We simulate case and control individuals conditional upon a set of known haplotype data and an estimate of the fine-scale recombination rate across a region. This approach allows the specification of a SNP in the set of known haplotypes as the causal SNP together with the disease model parameters in terms of relative risks. Genotypes at the causal SNP are simulated under the disease model, and data at flanking SNPs are simulated conditional upon the known haplotypes using a Hidden Markov Model approximation to a population genetics model¹⁹. This approach is preferable to a direct resampling approach⁵, which will tend to produce a set of new haplotypes that are too similar to the HapMap haplotypes. We used the phased data from parents of CEU trios in the ten ENCODE 500-kb regions generated as part of the HapMap project. These haplotypes are expected to be very accurate as a consequence of the trio design of the CEU HapMap panel². We used the fine-scale recombination rates estimated by the PHASE program across these regions (in preference to other estimates of fine-scale recombination rates, because the model underlying PHASE is close to the one on which our imputation is based). As in similar studies³, we reduced the considerable computational burden of the simulation studies by boosting effect sizes so that variants are detectable in smaller studies. The data sets simulated in the paper thus consisted of haplotypes for 100 case and 100 control individuals, but we would expect conclusions based on comparisons of methods to extend to the larger sample sizes and smaller effect sizes typical of GWAs for common human diseases³.

We created a 'pseudo' HapMap panel by thinning the ENCODE data to match the SNP density and MAF distribution of the phase II HapMap data, with the added restriction that this panel contain the SNPs on the Affymetrix 500K mapping chip that lie within a given region. Multi-marker predictors (MMPs) were designed using the Affymetrix SNP set in each region based on LD patterns within the pseudo-HapMap panels. We searched for the best MMPs of sizes 2 and 3 that predict SNPs in the panel with a sample r² 0.8, with the constraint that all pairs of predictor and predicted SNPs in each MMP rule lie within 200 kb of each other.

Software implementation.

Three programs were written to carry out the analysis described in this paper.
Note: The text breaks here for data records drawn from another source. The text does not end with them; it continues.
-- ==== Sys2Proof/Laws/State.lean ====
section
/-! SUPPORT. What each named update leaves in each field of the state, true by unfolding. -/

namespace Sys2Proof.Machine

@[simp] theorem reach_pending (t : Nat) (s : State) : (s.reach t).pending = s.pending := rfl
@[simp] theorem reach_inbox (t : Nat) (s : State) : (s.reach t).inbox = s.inbox := rfl
@[simp] theorem reach_brownOuts (t : Nat) (s : State) : (s.reach t).brownOuts = s.brownOuts := rfl
@[simp] theorem reach_ownAddr (t : Nat) (s : State) : (s.reach t).ownAddr = s.ownAddr := rfl
@[simp] theorem reach_ports (t : Nat) (s : State) : (s.reach t).ports = s.ports := rfl
@[simp] theorem reach_tables (t : Nat) (s : State) : (s.reach t).tables = s.tables := rfl
@[simp] theorem reach_agent (t : Nat) (s : State) : (s.reach t).agent = s.agent := rfl
@[simp] theorem reach_sampling (t : Nat) (s : State) : (s.reach t).sampling = s.sampling := rfl
@[simp] theorem reach_poll (t : Nat) (s : State) : (s.reach t).poll = s.poll := rfl
@[simp] theorem reach_points (t : Nat) (s : State) : (s.reach t).points = s.points := rfl
@[simp] theorem reach_engine (t : Nat) (s : State) : (s.reach t).engine = s.engine := rfl
@[simp] theorem reach_alarms (t : Nat) (s : State) : (s.reach t).alarms = s.alarms := rfl
@[simp] theorem reach_pumps (t : Nat) (s : State) : (s.reach t).pumps = s.pumps := rfl
@[simp] theorem reach_port (t : Nat) (s : State) : (s.reach t).port = s.port := rfl
@[simp] theorem reach_supply (t : Nat) (s : State) : (s.reach t).supply = s.supply := rfl
@[simp] theorem reach_outputs (t : Nat) (s : State) : (s.reach t).outputs = s.outputs := rfl
@[simp] theorem reach_loader (t : Nat) (s : State) : (s.reach t).loader = s.loader := rfl
@[simp] theorem reach_eeprom (t : Nat) (s : State) : (s.reach t).eeprom = s.eeprom := rfl
@[simp] theorem reach_cuts (t : Nat) (s : State) : (s.reach t).cuts = s.cuts := rfl

@[simp] theorem writePoint_now (i : Nat) (v : Int) (x : Validity) (s : State) : (writePoint i v x s).now = s.now := rfl
@[simp] theorem writePoint_pending (i : Nat) (v : Int) (x : Validity) (s : State) : (writePoint i v x s).pending = s.pending := rfl
@[simp] theorem writePoint_inbox (i : Nat) (v : Int) (x : Validity) (s : State) : (writePoint i v x s).inbox = s.inbox := rfl
@[simp] theorem writePoint_brownOuts (i : Nat) (v : Int) (x : Validity) (s : State) : (writePoint i v x s).brownOuts = s.brownOuts := rfl
@[simp] theorem writePoint_ownAddr (i : Nat) (v : Int) (x : Validity) (s : State) : (writePoint i v x s).ownAddr = s.ownAddr := rfl
@[simp] theorem writePoint_ports (i : Nat) (v : Int) (x : Validity) (s : State) : (writePoint i v x s).ports = s.ports := rfl
@[simp] theorem writePoint_tables (i : Nat) (v : Int) (x : Validity) (s : State) : (writePoint i v x s).tables = s.tables := rfl
@[simp] theorem writePoint_agent (i : Nat) (v : Int) (x : Validity) (s : State) : (writePoint i v x s).agent = s.agent := rfl
@[simp] theorem writePoint_sampling (i : Nat) (v : Int) (x : Validity) (s : State) : (writePoint i v x s).sampling = s.sampling := rfl
@[simp] theorem writePoint_poll (i : Nat) (v : Int) (x : Validity) (s : State) : (writePoint i v x s).poll = s.poll := rfl
@[simp] theorem writePoint_engine (i : Nat) (v : Int) (x : Validity) (s : State) : (writePoint i v x s).engine = s.engine := rfl
@[simp] theorem writePoint_alarms (i : Nat) (v : Int) (x : Validity) (s : State) : (writePoint i v x s).alarms = s.alarms := rfl
@[simp] theorem writePoint_pumps (i : Nat) (v : Int) (x : Validity) (s : State) : (writePoint i v x s).pumps = s.pumps := rfl
@[simp] theorem writePoint_port (i : Nat) (v : Int) (x : Validity) (s : State) : (writePoint i v x s).port = s.port := rfl
@[simp] theorem writePoint_supply (i : Nat) (v : Int) (x : Validity) (s : State) : (writePoint i v x s).supply = s.supply := rfl
@[simp] theorem writePoint_outputs (i : Nat) (v : Int) (x : Validity) (s : State) : (writePoint i v x s).outputs = s.outputs := rfl
@[simp] theorem writePoint_loader (i : Nat) (v : Int) (x : Validity) (s : State) : (writePoint i v x s).loader = s.loader := rfl
@[simp] theorem writePoint_eeprom (i : Nat) (v : Int) (x : Validity) (s : State) : (writePoint i v x s).eeprom = s.eeprom := rfl
@[simp] theorem writePoint_cuts (i : Nat) (v : Int) (x : Validity) (s : State) : (writePoint i v x s).cuts = s.cuts := rfl

@[simp] theorem invalidate_now (i : Nat) (s : State) : (invalidate i s).now = s.now := rfl
@[simp] theorem invalidate_pending (i : Nat) (s : State) : (invalidate i s).pending = s.pending := rfl
@[simp] theorem invalidate_inbox (i : Nat) (s : State) : (invalidate i s).inbox = s.inbox := rfl
@[simp] theorem invalidate_brownOuts (i : Nat) (s : State) : (invalidate i s).brownOuts = s.brownOuts := rfl
@[simp] theorem invalidate_ownAddr (i : Nat) (s : State) : (invalidate i s).ownAddr = s.ownAddr := rfl
@[simp] theorem invalidate_ports (i : Nat) (s : State) : (invalidate i s).ports = s.ports := rfl
@[simp] theorem invalidate_tables (i : Nat) (s : State) : (invalidate i s).tables = s.tables := rfl
@[simp] theorem invalidate_agent (i : Nat) (s : State) : (invalidate i s).agent = s.agent := rfl
@[simp] theorem invalidate_sampling (i : Nat) (s : State) : (invalidate i s).sampling = s.sampling := rfl
@[simp] theorem invalidate_poll (i : Nat) (s : State) : (invalidate i s).poll = s.poll := rfl
@[simp] theorem invalidate_engine (i : Nat) (s : State) : (invalidate i s).engine = s.engine := rfl
@[simp] theorem invalidate_alarms (i : Nat) (s : State) : (invalidate i s).alarms = s.alarms := rfl
@[simp] theorem invalidate_pumps (i : Nat) (s : State) : (invalidate i s).pumps = s.pumps := rfl
@[simp] theorem invalidate_port (i : Nat) (s : State) : (invalidate i s).port = s.port := rfl
@[simp] theorem invalidate_supply (i : Nat) (s : State) : (invalidate i s).supply = s.supply := rfl
@[simp] theorem invalidate_outputs (i : Nat) (s : State) : (invalidate i s).outputs = s.outputs := rfl
@[simp] theorem invalidate_loader (i : Nat) (s : State) : (invalidate i s).loader = s.loader := rfl
@[simp] theorem invalidate_eeprom (i : Nat) (s : State) : (invalidate i s).eeprom = s.eeprom := rfl
@[simp] theorem invalidate_cuts (i : Nat) (s : State) : (invalidate i s).cuts = s.cuts := rfl

@[simp] theorem sendReply_now (m : Sender) (c : Byte) (st : Status) (r : List Byte) (s : State) : (sendReply m c st r s).now = s.now := rfl
@[simp] theorem sendReply_pending (m : Sender) (c : Byte) (st : Status) (r : List Byte) (s : State) : (sendReply m c st r s).pending = s.pending := rfl
@[simp] theorem sendReply_inbox (m : Sender) (c : Byte) (st : Status) (r : List Byte) (s : State) : (sendReply m c st r s).inbox = s.inbox := rfl
@[simp] theorem sendReply_brownOuts (m : Sender) (c : Byte) (st : Status) (r : List Byte) (s : State) : (sendReply m c st r s).brownOuts = s.brownOuts := rfl
@[simp] theorem sendReply_ownAddr (m : Sender) (c : Byte) (st : Status) (r : List Byte) (s : State) : (sendReply m c st r s).ownAddr = s.ownAddr := rfl
@[simp] theorem sendReply_tables (m : Sender) (c : Byte) (st : Status) (r : List Byte) (s : State) : (sendReply m c st r s).tables = s.tables := rfl
@[simp] theorem sendReply_agent (m : Sender) (c : Byte) (st : Status) (r : List Byte) (s : State) : (sendReply m c st r s).agent = s.agent := rfl
@[simp] theorem sendReply_sampling (m : Sender) (c : Byte) (st : Status) (r : List Byte) (s : State) : (sendReply m c st r s).sampling = s.sampling := rfl
@[simp] theorem sendReply_poll (m : Sender) (c : Byte) (st : Status) (r : List Byte) (s : State) : (sendReply m c st r s).poll = s.poll := rfl
@[simp] theorem sendReply_points (m : Sender) (c : Byte) (st : Status) (r : List Byte) (s : State) : (sendReply m c st r s).points = s.points := rfl
@[simp] theorem sendReply_engine (m : Sender) (c : Byte) (st : Status) (r : List Byte) (s : State) : (sendReply m c st r s).engine = s.engine := rfl
@[simp] theorem sendReply_alarms (m : Sender) (c : Byte) (st : Status) (r : List Byte) (s : State) : (sendReply m c st r s).alarms = s.alarms := rfl
@[simp] theorem sendReply_pumps (m : Sender) (c : Byte) (st : Status) (r : List Byte) (s : State) : (sendReply m c st r s).pumps = s.pumps := rfl
@[simp] theorem sendReply_port (m : Sender) (c : Byte) (st : Status) (r : List Byte) (s : State) : (sendReply m c st r s).port = s.port := rfl
@[simp] theorem sendReply_supply (m : Sender) (c : Byte) (st : Status) (r : List Byte) (s : State) : (sendReply m c st r s).supply = s.supply := rfl
@[simp] theorem sendReply_outputs (m : Sender) (c : Byte) (st : Status) (r : List Byte) (s : State) : (sendReply m c st r s).outputs = s.outputs := rfl
@[simp] theorem sendReply_loader (m : Sender) (c : Byte) (st : Status) (r : List Byte) (s : State) : (sendReply m c st r s).loader = s.loader := rfl
@[simp] theorem sendReply_eeprom (m : Sender) (c : Byte) (st : Status) (r : List Byte) (s : State) : (sendReply m c st r s).eeprom = s.eeprom := rfl
@[simp] theorem sendReply_cuts (m : Sender) (c : Byte) (st : Status) (r : List Byte) (s : State) : (sendReply m c st r s).cuts = s.cuts := rfl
A program called IMPUTE was written to determine the probability distribution of missing genotypes conditional upon a set of known haplotypes and an estimated fine-scale recombination map. A program called SNPTEST was written that implements all of the frequentist and bayesian tests used in this paper and described in the Supplementary Methods. A program called HAPGEN was written to simulate case-control data sets conditional upon a set of observed haplotypes. These programs are available on the website http://www.stats.ox.ac.uk/~marchini/#software.

Note: Supplementary information is available on the Nature Genetics website.